Нагулявшись, они уселись за маленький столик, стоявший на берегу небольшой и аккуратно заделанной в камень речки. Времени не было. Саша и Алька сейчас вместе рассматривали дома, мост невдалеке, неторопливых пешеходов и, конечно, его, Дмитрия.
— Погоди. Я сейчас.
Дмитрий встал и направился в сувенирный магазин. Сколько он отсутствовал, Саша-Алька не знала. Времени же не было.
— Это тебе, — Дмитрий поставил перед ней пакет. — Просто очень захотелось тебе что-нибудь подарить.
— Захотелось подарить, — повторила Саша, заглядывая в пакет.
Там была акварель: на вершине холма стоял деревянный двухэтажный дом с балконом, весь расцвеченный солнцем.

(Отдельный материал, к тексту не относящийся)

-- ==== Sys2Proof/Machine/Fetch.lean ====
section
/-! DEFINITION. Fetching a bundle, its control word, the slot that comes next when its script names none (R179-R183, R363-R365, R401, R426-R429; log 8). -/

namespace Sys2Proof.Machine

/-- Reserved bits of a control word (R180, R428): bits 7:4 and 127:104, and bits 23:1 of the slot field of each valid slot. -/
def ctrlBad (x : Nat) : Bool :=
  fld x 7 4 != 0 || fld x 127 104 != 0 || (List.range 4).any (fun i => x.testBit i && fld x (31 + 24 * i) (9 + 24 * i) != 0)

/-- DRAIN of slot i (R180). -/
def drainOf (x i : Nat) : Bool := x.testBit (8 + 24 * i)

/-- The word of slot i of a bundle (R168, R179). -/
def slotWord (x i : Nat) : W96 := BitVec.ofNat 96 (x / 2 ^ (128 + 96 * i))

/-- A condition met by a slot before its instruction is known: rank 1 or 2 in a handler ends the team, any other is taken as a trap (R402, R411). -/
def State.fetchTrap (s : State) (c : CtxId) (g : Group) (t : Trap) (fatal : Bool) : State :=
  if g.hmode then
    match fatal, s.team c.team with
    | true, some tm => (s.noteTrap tm g t).terminate c.team c.grp 0 t t.detail t.info
    | _, _ => s.raise c.team c.grp t
  else ((s.raise c.team c.grp t).updArm c (fun a => { a with wait := {} })).haltCtx c

/-- What a context's turn comes to: nothing while it is not ready, with what its fetch leaves; a state; an instruction to run; or one that a halted context finishes, run in a view of the state (R363, R413). -/
inductive Turn where
  | held (s : State)
  | done (s : State)
  | run (i : Instr) (s : State)
  | finish (c : CtxId) (i : Instr) (s view : State)
deriving DecidableEq, Repr

/-- The checks of rank 3 (R429). -/
def rank3 (i : Instr) (W slot : Nat) (valid : BitVec 4) : Bool :=
  (match i.head with | some h => wordOk i.form h | none => false) && placeOk i slot valid && !i.rank3w W

/-- The port a context issues through: the one it is current on, else the one named (R364). -/
def State.portFor (s : State) (g : Group) (c : CtxId) (b : Bool) : Bool :=
  if (s.core g.core).portA.cur = some c then false else if (s.core g.core).portB.cur = some c then true else b

/-- A slot of the bundle that a context has reached: its bytes `x`, its page `e`. A register line that cannot be read back is state lost (R62, R420). -/
def State.slotTurn (s : State) (c : CtxId) (portB : Bool) (g : Group) (e : TlbEntry) (x : Nat) : Turn :=
  let a := g.arm c.arm
  let valid : BitVec 4 := BitVec.ofNat 4 x
  let t (cause slot : Nat) : Trap := { cause := cause, pc := pcWord a.pc slot, arm := armSel c }
  if ctrlBad x then
    let k := ((List.range 4).find? (fun i => valid.getLsbD i)).getD 0
    .done ((s.updArm c (fun a => { a with slot := k })).fetchTrap c g (t 0x01 k) true)
  else
    match (List.range 4).find? (fun i => decide (a.slot ≤ i) && valid.getLsbD i) with
    | none => .done (s.updArm c (fun a => { a with pc := (a.pc + 64) % 2 ^ 56, slot := 0 }))
    | some k =>
      if drainOf x k && (s.marksOf c.team c.grp).any (fun m => m != {}) then .held s
      else
        let ill : State :=
          let s := (s.updArm c (fun a => { a with slot := k })).fetchTrap c g (t 0x01 k) false
          if g.hmode then s.jump c (pcAfter a.pc k valid).1 (pcAfter a.pc k valid).2 else s
        match decode (slotWord x k) with
        | none => .done ill
        | some i =>
          if rank3 i g.width k valid then
            let cur : Cur := { c := c, bundle := a.pc, slot := k, valid := valid, priv := e.priv, portB := s.portFor g c portB }
            match s.firstUse g i cur with
            | .ok s => .run i { s.updArm c (fun a => { a with slot := k }) with cur := some cur }
            | .error x => .done ((s.loseTeam c.team c.grp { t x.1 k with detail := x.2.1, info := BitVec.ofNat 64 x.2.2 }).haltCtx c)
          else .done ill

/-- A context may go on: its team runs, or it stands in a slot that has begun: a wait that has ended completes while the team stops for a pre-emption or a squall (R367, R401, R413), and no slot begins while the team owes a HOSTHALT at its next slot boundary (R418). -/
def State.mayRun (s : State) (team : Nat) (tm : Team) (w : Wait) : Bool :=
  let late : Bool := match tm.squall with | some q => !q.entered && decide (q.cycle + 64 ≤ s.clock) | none => s.faults.any (fun f => f.team == team && f.trap.cause == 0x3A)
  (!late || w.status.isSome) && (tm.place == .resident || (tm.place == .stopping && w.status.isSome))

/-- A slot fetched for a context of a group (R181, R183, R426-R428). -/
def State.fetchTurn (s : State) (c : CtxId) (portB : Bool) (g : Group) : Turn :=
  let pc := (g.arm c.arm).pc
  let t (cause detail : Nat) : Trap := { cause := cause, detail := detail, pc := pcWord pc (g.arm c.arm).slot, arm := armSel c, info := BitVec.ofNat 64 pc }
  match s.reach g.core (s.tenantOf c.team) pc { x := true, priv := true } with
  | .bad cause d => .done (s.fetchTrap c g (t cause d) true)
  | .ok e =>
    let s := (s.fillCore g.core e).note (e.at pc)
    if s.poisonAt (e.at pc) then .done (s.fetchTrap c g (t 0x16 0) true)
    else s.slotTurn c portB g e (s.peek (e.at pc) 64)

/-! ### A wait satisfied while its team is halted (R413) -/

/-- A handler of the team has been entered, so that its control areas hold its groups' state. -/
def State.inHandler (s : State) (team : Nat) : Bool :=
  match s.team team with | some t => (match t.squall with | some q => q.entered | none => false) | none => false

/-- The group of a context that was halted at its wait, once the wait is satisfied: a wait that its slot made after it issued, which one for its release is not (R401), or a future that was pending when the context halted. -/
def State.waitOver (s : State) (c : CtxId) : Option Group :=
  match s.team c.team, s.group c.team c.grp with
  | some t, some g =>
    let a := g.arm c.arm
    let own : Bool := a.wait.resumed && !a.wait.unissued && !s.waiting g a.wait
    let fut : Bool := a.wait.kind == .idle && a.awaits.any (fun k => (s.tenant (s.tenantOf c.team)).stateOf k != 0)
    if decide (c.arm < 2) && t.place == .resident && a.live && a.halted && !g.retired && (own || fut) then some g else none
  | _, _ => none

/-- The slot that a halted context stands at completes: one that goes on after its wait, or one that passes its shared conditions and names a future that the context awaited, now settled (R108, R413). -/
def State.completes (v : State) (a : Arm) (i : Instr) : Bool :=
  a.wait.kind != .idle || (match gate i v with | .go cx | .skip cx => (cx.handles i).any (fun f => a.awaits.contains f.2) | _ => false)

/-- The state in which such a context completes its instruction: its registers are those of its control area, once that has been written; none when the area cannot be read. -/
def State.asWaiting (s : State) (c : CtxId) (g : Group) : Option State :=
  let up (g : Group) : Group := { g.updArm c.arm (fun a => { a with halted := false }) with hmode := false }
  if s.inHandler c.team then
    match s.readCtrl g.core g with
    | .ok x => some (s.updGroup c.team c.grp (fun g => { up g with
        futs := (g.unctrl x.1).futs, s := (g.unctrl x.1).s, sb1 := (g.unctrl x.1).sb1, p := (g.unctrl x.1).p, q := (g.unctrl x.1).q, q1 := (g.unctrl x.1).q1, spo := [], xmask := (g.unctrl x.1).xmask,
        split := (g.unctrl x.1).split, melded := (g.unctrl x.1).melded, armBits := (g.unctrl x.1).armBits, ren0 := (g.unctrl x.1).ren0, ren1 := (g.unctrl x.1).ren1 }))
    | .error _ => none
  else some (s.updGroup c.team c.grp up)

/-- The words of a control area that a completion changed: registers and predicates written where the restore finds them. -/
def State.putRegs (s : State) (g : Group) (old new : Nat) : State :=
  let w (x k : Nat) : Nat := x / 2 ^ (32 * k) % 2 ^ 32
  (List.range 176).foldl (fun s k => if w old k = w new k then s else s.ctrlPut g (4 * k) 4 (w new k)) s

/-- What a completion `t` in the view `v` leaves of a context that stays halted in `s`: its PC still at the waiting slot, with the place where it goes on noted; the handler's own registers stand, and the context's are in its control area (R413). -/
def State.finished (s v t : State) (c : CtxId) : State :=
  match s.group c.team c.grp, v.group c.team c.grp, t.group c.team c.grp with
  | some g0, some gv, some g =>
    let a0 := g0.arm c.arm
    let back (a : Arm) : Arm := { a with pc := a0.pc, slot := a0.slot, halted := true, awaits := [], after := if a.pc = a0.pc ∧ a.slot = a0.slot then none else some (a.pc, a.slot) }
    let halt (g : Group) : Group := { g.updArm c.arm back with hmode := g0.hmode }
    if s.inHandler c.team then
      (t.updGroup c.team c.grp (fun g => { halt g with
        futs := g0.futs, ctrlFuts := g0.ctrlFuts.filter (fun f => g.futs.contains f || !gv.futs.contains f), s := g0.s, sb1 := g0.sb1, p := g0.p, q := g0.q, q1 := g0.q1, spo := g0.spo, xmask := g0.xmask,
        split := g0.split, melded := g0.melded, armBits := g0.armBits, ren0 := g0.ren0, ren1 := g0.ren1 })).putRegs g0 gv.ctrlRegs g.ctrlRegs
    else t.updGroup c.team c.grp halt
  | _, _, _ => t

/-- The turn of a context (R363, R401, R413). Nothing happens for a context that is not live, or whose team is stopping; one that a squall has halted finishes the instruction whose wait is over. -/
def State.turn (s : State) (c : CtxId) (portB : Bool) : Turn :=
  match s.context c, s.team c.team with
  | some g, some tm => if s.stopped || !s.mayRun c.team tm (g.arm c.arm).wait || s.waiting g (g.arm c.arm).wait then .held s else s.fetchTurn c portB g
  | _, _ =>
    match s.waitOver c with
    | none => .held s
    | some g =>
      if s.stopped then .held s
      else
        match s.asWaiting c g with
        | none => .held s
        | some v => match v.fetchTurn c portB ((v.group c.team c.grp).getD g) with | .run i v => if v.completes (g.arm c.arm) i then .finish c i s v else .held s | _ => .held s

/-! ### The order of steps (log 8) -/

/-- The live contexts, longest wait first (R364, R365). -/
def State.contexts (s : State) : List CtxId :=
  let l := s.groups.flatMap (fun g => ([0, 1, 2, 3].filter (fun a => (g.arm a).live)).map (fun a => ((g.arm a).readySince, ({ team := g.team, grp := g.idx, arm := a } : CtxId))))
  let rec ins (x : Nat × CtxId) : List (Nat × CtxId) → List (Nat × CtxId)
    | [] => [x]
    | y :: t => if x.1 < y.1 then x :: y :: t else y :: ins x t
  (l.foldl (fun acc x => ins x acc) []).map (fun p => p.2)

/-- A translation leaves a cache by replacement (R83): core numbers from 768 name the units of R486. -/
def State.dropTlb (s : State) (core k : Nat) : State :=
  if core < 768 then s.updCore core (fun c => { c with tlb := c.tlb.eraseIdx k })
  else
    let mine := s.agentTlb.filter (fun p => p.1 == core - 768)
    { s with agentTlb := s.agentTlb.filter (fun p => p.1 != core - 768) ++ mine.eraseIdx k }

/-- The bytes of a bundle with one word, in slot 0 (R179, R180). -/
def bundleOf (w : Nat) : Nat := 1 + w % 2 ^ 96 * 2 ^ 128

/-- A resident width-16 group whose context stands at a privileged page that holds one instruction word, the ports of core 0 its own, and a script that issues it next (log 20). -/
def State.place (s : State) (w : Nat) : State :=
  let t := s.teams.length
  let c : CtxId := { team := t, grp := 0, arm := 0 }
  let e : TlbEntry := { tenant := 0, va := 0, pa := 0, size := 2 ^ 16, priv := true, x := true, w := false, rd := false }
  let l : Launch := { recVa := 0, hdr := BitVec.ofNat 4096 (16 * 2 ^ 712 + 1 * 2 ^ 728), tenant := 0, args := 0, next := 1, total := 1 }
  let g : Group := { team := t, idx := 0, core := 0, width := 16, ureg := 96, count := 256, arm0 := { live := true, mask := fullMask 16 } }
  let s := s.updCore 0 (fun x => { x with tlb := e :: x.tlb, portA := { cur := some c }, portB := {} })
  let rest (x : Group) : Group := if x.core = 0 then x.mapArms (fun a => { a with due := false }) else x
  { s with mem := s.mem.write 0 64 (bundleOf w), memPoison := s.memPoison.filter (fun k => k != 0), launches := s.launches ++ [l],
           teams := s.teams ++ [{ launch := s.launches.length, index := 0, core := 0, bars := List.replicate 16 {} }],
           groups := s.groups.map rest ++ [g], power := { s.power with trip := false, cur := 0 }, script := [.issue c false], hole := false }

end Sys2Proof.Machine
end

— А мне сегодня день рождения.
— Так вот почему захотелось, — Дмитрий помолчал. — Еще мне очень хочется назвать тебя Алькой, — тихо добавил он.
— Назови, — улыбаясь, сказала Саша, не отрывая взгляд от картины.
— Назвал бы, если бы ты была лет на десять постарше.
Алька посмотрела ему в глаза.
— А я на десять лет старше … Дика. Хотя сегодня мне кажется, что я родилась заново.